Other industries have suggested that requirements under the Lieberman-Warner bill would send jobs overseas, he said. "This study convinced us that our industry also has to worry about international leakage [of refining jobs]. When a refiner would go to increase capacity, some accountant would ask why the money shouldn't be spent overseas where greenhouse gas emission allowances aren't required. Tankers which transport products instead of crude oil would be required, but the same pipelines and terminals would be used," he said.

"Refineries are very long-lived assets that require huge investments. Signals such as those which Lieberman-Warner would send are causes for concern because they would make executives in board rooms consider where they will invest for additional capacity," noted API President Red Cavaney, who also participated in the teleconference with API Chief Economist John C. Felmy and Lou Hayden, another API policy analyst.

Hayden said that Lieberman and Warner's staffs have been receptive to possible gas cost impacts of the bill and the need to increase access to more domestic supplies.
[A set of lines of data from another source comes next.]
-- ==== Sys2Proof/Tests/Witnesses.lean ====
section
/-! SUPPORT. For every obligation with hypotheses, concrete states and operands that meet all of them together, clause by
clause and at the boundary values of the clauses' ranges. -/

namespace Sys2Proof.Tests

open Sys2Proof Sys2Proof.Machine

/-- A state whose host drives these cycles. -/
def drives (c : Config) (cycles : List (PortIn c)) : State := { State.resetAt c with stream := cycles }

/-- The two registers an arithmetic witness needs, at W = 8. -/
def two (c : Config) (x y : Nat) : State := st c [(1, x), (2, y)] 0

/-! ### Encoding -/

theorem witness_EncodeOfDecode : decode 0x6423 = .ok (.add 4 2 3) := by decide

theorem witness_MaskAndMatchSelectTheCommand :
    decode 0x6423 = .ok (.add 4 2 3) ∧ (0x6423 : CmdWord) &&& (Instr.add 0 0 0).mask = (Instr.add 0 0 0).matchWord ∧
    (0x6423 : CmdWord) &&& (Instr.add 1 1 1).mask = (Instr.add 1 1 1).matchWord := by decide

theorem witness_ReservedWordsAreExactlyThese :
    (drives c8F4 []).inp.rst = false ∧
    ∃ s : State, s.inp.accepted ∧ decode s.inp.cmd = .error (.opcode 0) :=
  ⟨rfl, { State.resetAt c8F4 with inp := PortIn.command c8F4 0x0123 0 }, by decide, by decide⟩

/-- The ends of the ranges of CVT and SAT and the first numbers outside them, and a command of each other kind. -/
theorem witness_AssemblerDeliversTheOperand :
    (-2 ^ (c8F4.W - 1) ≤ (-128 : Int) ∧ (-128 : Int) ≤ 2 ^ (c8F4.W - 1) - 1) ∧
    (-2 ^ (c8F4.W - 1) ≤ (127 : Int) ∧ (127 : Int) ≤ 2 ^ (c8F4.W - 1) - 1) ∧
    ¬ (128 : Int) ≤ 2 ^ (c8F4.W - 1) - 1 ∧ ¬ -2 ^ (c8F4.W - 1) ≤ (-129 : Int) ∧
    c8F4.W ≠ 64 ∧ (-2 ^ (2 * c8F4.W - 1) ≤ (32767 : Int) ∧ (32767 : Int) ≤ 2 ^ (2 * c8F4.W - 1) - 1) ∧
    ¬ (32768 : Int) ≤ 2 ^ (2 * c8F4.W - 1) - 1 ∧
    c64F32.W = 64 ∧ (-2 ^ (64 - 1) ≤ (2 ^ 63 - 1 : Int) ∧ (2 ^ 63 - 1 : Int) ≤ 2 ^ (64 - 1) - 1) ∧
    ¬ (2 ^ 63 : Int) ≤ 2 ^ (64 - 1) - 1 ∧
    (∀ d, Instr.add 1 2 3 ≠ .ldr d) ∧ (∀ d, Instr.add 1 2 3 ≠ .cvt d) ∧ (∀ d, Instr.add 1 2 3 ≠ .sat d) := by decide

/-! ### Configuration -/

theorem witness_ElaborationAcceptsExactlyTheLegalPairs :
    (((8 : Int) = 8 ∨ (8 : Int) = 16 ∨ (8 : Int) = 32 ∨ (8 : Int) = 64) ∧ (0 : Int) ≤ 7 ∧ (7 : Int) ≤ 8 - 1) ∧
    ¬ (((8 : Int) = 8 ∨ (8 : Int) = 16 ∨ (8 : Int) = 32 ∨ (8 : Int) = 64) ∧ (0 : Int) ≤ 8 ∧ (8 : Int) ≤ 8 - 1) := by decide

theorem witness_DerivedConstantsOfEveryConfiguration : c8F4.W ≠ 64 ∧ c64F32.W = 64 := by decide

/-! ### Edges and steps -/

theorem witness_ResetEdgeClearsAndAnswersNothing :
    ({ st c8F4 [(0, 9)] 0 with inp := ⟨true, true, 0xB000, 0⟩ } : State).inp.rst = true := by decide

theorem witness_IdleEdgeChangesNothing :
    ({ st c8F4 [(0, 9)] 0 with inp := ⟨false, false, 0xB000, 0⟩ } : State).inp.rst = false ∧
    ({ st c8F4 [(0, 9)] 0 with inp := ⟨false, false, 0xB000, 0⟩ } : State).inp.cmdValid = false := by decide

theorem witness_CommandEdgeRunsTheCommand :
    ∃ (s : State) (i : Instr), s.inp.rst = false ∧ s.inp.cmdValid = true ∧ decode s.inp.cmd = .ok i :=
  ⟨{ State.resetAt c8F4 with inp := PortIn.command c8F4 0x6423 0 }, .add 4 2 3, by decide⟩

theorem witness_StepRunsTheDecodedCommand :
    ∃ (s : State) (p : PortIn s.cfg) (rest : List (PortIn s.cfg)) (i : Instr),
      s.stream = p :: rest ∧ p.rst = false ∧ p.cmdValid = true ∧ decode p.cmd = .ok i :=
  ⟨drives c8F4 [PortIn.command c8F4 0x6423 0], PortIn.command c8F4 0x6423 0, [], .add 4 2 3, by decide⟩

theorem witness_ReservedWordRaisesIllegalCommand :
    ∃ (s : State) (p : PortIn s.cfg) (rest : List (PortIn s.cfg)) (e : Reserved),
      s.stream = p :: rest ∧ p.rst = false ∧ p.cmdValid = true ∧ decode p.cmd = .error e :=
  ⟨drives c8F4 [PortIn.command c8F4 0x1310 0], PortIn.command c8F4 0x1310 0, [], .mustBeZero 1, by decide⟩

theorem witness_DecodingComesBeforeTheWidth :
    (∃ s : State, s.cfg.W = 64 ∧ s.inp.cmd = 0xA012 ∧ s.inp.rst = false ∧ s.inp.cmdValid = true) ∧
    (∃ s : State, s.cfg.W = 64 ∧ s.inp.cmd = 0xA012 ∧ s.inp.rst = true) :=
  ⟨⟨{ State.resetAt c64F32 with inp := PortIn.command c64F32 0xA012 0 }, by decide⟩,
   ⟨{ State.resetAt c64F32 with inp := ⟨true, true, 0xA012, 0⟩ }, by decide⟩⟩

theorem witness_CyclesBeforeACommandGetNoStep :
    (∃ (s : State) (p : PortIn s.cfg) (rest : List (PortIn s.cfg)),
      s.stream = p :: rest ∧ p.rst = false ∧ p.cmdValid = false) ∧
    (∃ (s : State) (p : PortIn s.cfg) (rest : List (PortIn s.cfg)), s.stream = p :: rest ∧ p.rst = true) :=
  ⟨⟨drives c8F4 [PortIn.idle c8F4], PortIn.idle c8F4, [], by decide⟩,
   ⟨drives c8F4 [⟨true, true, 0x1000, 0⟩], ⟨true, true, 0x1000, 0⟩, [], by decide⟩⟩

theorem witness_StepAnswersWhileCommandsCome :
    (∃ p ∈ (drives c8F4 [PortIn.idle c8F4, PortIn.command c8F4 0x1000 0]).stream, p.rst = false ∧ p.cmdValid = true) ∧
    (∀ p ∈ (drives c8F4 [PortIn.idle c8F4]).stream, ¬ (p.rst = false ∧ p.cmdValid = true)) := by decide

theorem witness_StepGivesOneResponseInOrder :
    ∃ s t : State, step s = .next t := ⟨drives c8F4 [PortIn.command c8F4 0x1000 0], _, rfl⟩

theorem witness_StepKeepsOutputsLegal :
    ∃ s t : State, s.Safe ∧ step s = .next t := ⟨drives c8F4 [PortIn.command c8F4 0x1000 0], _, by decide, rfl⟩

theorem witness_ClockEdgeKeepsOutputsLegal :
    ∃ s t : State, s.Safe ∧ clockEdge s = .next t := ⟨State.resetAt c8F4, _, by decide, rfl⟩

theorem witness_ResponseIsValidExactlyForCommands :
    ∃ s t : State, clockEdge s = .next t := ⟨st c8F4 [] 0, _, rfl⟩

/-- A saturating product, read by the command after it as RD and as a source that is the destination too. -/
theorem witness_NextCommandSeesTheWrite :
    (∃ (s : State) (p q : PortIn s.cfg) (rest : List (PortIn s.cfg)) (i j : Instr) (d : RegNum),
      s.stream = p :: q :: rest ∧ p.accepted ∧ q.accepted ∧ decode p.cmd = .ok i ∧ decode q.cmd = .ok j ∧
      i.dest = some d ∧ i.available s.cfg = true ∧ j = .rd d) ∧
    (∃ (s : State) (p q : PortIn s.cfg) (rest : List (PortIn s.cfg)) (i j : Instr) (d : RegNum),
      s.stream = p :: q :: rest ∧ p.accepted ∧ q.accepted ∧ decode p.cmd = .ok i ∧ decode q.cmd = .ok j ∧
      i.dest = some d ∧ i.available s.cfg = true ∧ j = .add d d d) :=
  ⟨⟨drives c8F4 [PortIn.command c8F4 0x8123 0, PortIn.command c8F4 0x4010 0],
    PortIn.command c8F4 0x8123 0, PortIn.command c8F4 0x4010 0, [], .muls 1 2 3, .rd 1, 1, by decide⟩,
   ⟨drives c64F32 [PortIn.command c64F32 0x2100 0xA5, PortIn.command c64F32 0x6111 0],
    PortIn.command c64F32 0x2100 0xA5, PortIn.command c64F32 0x6111 0, [], .ldr 1, .add 1 1 1, 1, by decide⟩⟩

theorem witness_ExceptionsLeaveNoTrace :
    ∃ (s : State) (p q : PortIn s.cfg) (rest : List (PortIn s.cfg)) (e f : Reserved),
      s.stream = p :: q :: rest ∧ p.accepted ∧ q.accepted ∧ decode p.cmd = .error e ∧ decode q.cmd = .error f :=
  ⟨drives c8F4 [PortIn.command c8F4 0x0000 0, PortIn.command c8F4 0x5201 0],
   PortIn.command c8F4 0x0000 0, PortIn.command c8F4 0x5201 0, [], .opcode 0, .mustBeZero 5, by decide⟩

/-! ### All commands -/

theorem witness_CommandsWriteTheirDestinationOnly :
    (∃ t, exec (.add 3 1 2) (two c8F4 5 6) = .next t) ∧ Instr.dest (.add 3 1 2) ≠ some 4 ∧
    Instr.dest (.add 3 1 2) = some 3 ∧ (∃ t, exec (.muls 3 1 2) (two c64F32 5 6) = .next t) :=
  ⟨⟨_, rfl⟩, by decide, rfl, ⟨_, rfl⟩⟩

theorem witness_ThereIsNoHiddenState :
    (⟨true, false, 0xFFFF, 7⟩ : PortIn c8F4).din = (st c8F4 [(1, 5)] 7).inp.din := rfl

theorem witness_UnusedInputBitsAreIgnored :
    (PortIn.command c8F4 0 0xFFA5).din.toNat % 2 ^ c8F4.W = (st c8F4 [] 0x00A5).inp.din.toNat % 2 ^ c8F4.W ∧
    Instr.usesDin (.ldr 1) = true ∧ (¬ ∃ d, Instr.ldr 1 = .sat d) ∧ Instr.usesDin (.add 1 2 3) = false ∧
    (PortIn.command c8F4 0 0x00A5).din = (st c8F4 [] 0x00A5).inp.din ∧ ∃ d, Instr.sat 1 = .sat d :=
  ⟨by decide, rfl, by simp, rfl, rfl, 1, rfl⟩

theorem witness_UnsupportedOpExactlyAtTheTop :
    (two c64F32 1 1).cfg.W = 64 ∧ (∃ t, exec (.muls 3 1 2) (two c64F32 1 1) = .next t) ∧
    ∃ t, exec (.add 3 1 2) (two c64F32 1 1) = .next t :=
  ⟨rfl, ⟨_, rfl⟩, ⟨_, rfl⟩⟩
But he suggested that a bigger question is how extensive mandatory measures must be since the 2007 Energy Independence and Security Act and other existing laws already may be having an impact on greenhouse gas emissions.

API also released a second report on May 5 which shows that the US oil and gas industry invested about $42 billion in greenhouse gas emission mitigation technologies from 2000 to 2006. This represents 45% of an estimated $94 billion spent on such technologies by all US industries and the federal government, according to the report by T-Squared & Associates and the Center for Energy Economics at the University of Texas at Austin.

Cavaney suggested that the upcoming debate on S. 2191 may not lead to passage of significant climate change legislation this year but could set the stage for action in 2009. "We anticipate Congress coming together with a climate change bill and we want to be a part of it. We think that while the debate has gone on for a long period, starting to look at details is just beginning. We expect this Congress to debate the issue but the actual discussion of details to take place in the next one," he said.